● **GOAL OF THE EXERCISE**
In the listing below, count the lines containing the string "trans". Reply with that number only.

● **RECORDS FOR THE EXERCISE**
theorem execDsph_of_holds {s : State} (hlen : 6 ≤ s.inp.bufLen.toNat) (hbuf : s.bufHolds 6) :
    execDsph s = .next { s with
      stat := .success 0 0x007, pid := pidFields s.buf 0, psc := pscFields s.buf 16, len := lenFields s.buf 32 } := by
  rcases execDsph_cases s with ⟨hshort, -⟩ | ⟨-, -, e⟩ | ⟨-, a, ha, hnone, -⟩
  · omega
  · exact e
  · exact absurd hnone (read_ne_none_of_bufHolds hbuf ha)

/-- With its inputs held DDFH decodes the fields, and changes the header, the time, the port and the status alone. -/
theorem execDdfh_of_ready {s : State} (hlen : 10 ≤ s.inp.bufLen.toNat) (hready : CommandReady .ddfh s) :
    ∃ t, execDdfh s = .next t ∧ t.dfh = dfhFields s.buf 0 ∧ t.isValid .dfh = true ∧
      t = { s with stat := t.stat, dfh := t.dfh, utc := t.utc, eph := t.eph } := by
  obtain ⟨hbuf, htime⟩ := hready hlen
  rcases execDdfh_cases s with ⟨hshort, -⟩ | ⟨-, -, u, eph, -, e⟩ | ⟨-, -, -, -, -, e⟩ | ⟨-, -, -, -, -, -, -, e⟩ |
    ⟨-, -, hsync, hmissing, -⟩ | ⟨-, a, ha, hnone, -⟩
  · omega
  · exact ⟨_, e, rfl, (show (0x018 : BitVec 9).getLsbD 3 = true by decide), rfl⟩
  · exact ⟨_, e, rfl, (show (0x008 : BitVec 9).getLsbD 3 = true by decide), rfl⟩
  · exact ⟨_, e, rfl, (show (0x008 : BitVec 9).getLsbD 3 = true by decide), rfl⟩
  · exact absurd (htime ((dfhFields_syncBit_eq_zero_iff s.buf 0).mp hsync)) hmissing
  · exact absurd hnone (read_ne_none_of_bufHolds hbuf ha)

/-- With `T0_VALID = 1` and the registers held DPKT decodes the whole packet; the length check decides its status. -/
theorem execDpkt_of_t0 {s : State} (hlen : 16 ≤ s.inp.bufLen.toNat) (hbuf : s.bufHolds 16)
    (hmission : s.inp.missionId.held = true) (hvalid : s.inp.t0Valid = 1) (ht0 : s.inp.t0Us.held = true) :
    ∃ u eph, execDpkt s = .next { s with
      stat := s.packetStatus
      pid := pidFields s.buf 0, psc := pscFields s.buf 16, len := lenFields s.buf 32, dfh := dfhFields s.buf 48
      pay := ⟨16, s.inp.bufLen - 16⟩, pktMissionId := s.inp.missionId.value, utc := u, eph := eph } := by
  rcases execDpkt_cases s with ⟨hshort, -⟩ | ⟨-, -, -, u, eph, -, e⟩ | ⟨-, -, hno, -⟩ | ⟨-, -, hheld | ⟨-, hheld, -⟩, -⟩ |
    ⟨-, a, ha, hnone, -⟩
  · omega
  · exact ⟨u, eph, e⟩
  · exact absurd (hvalid.symm.trans hno) (by decide)
  · exact absurd (hmission.symm.trans hheld) (by decide)
  · exact absurd (ht0.symm.trans hheld) (by decide)
  · exact absurd hnone (read_ne_none_of_bufHolds hbuf ha)

theorem encodePkt_length (sph : BitVec 48) (dfh : BitVec 80) (payload : List Byte) :
    (encodePkt sph dfh payload).length = 16 + payload.length := by
  rw [encodePkt, List.length_append, List.length_append, bytesOf_length, bytesOf_length]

● **EXPECTED OUTPUT**
3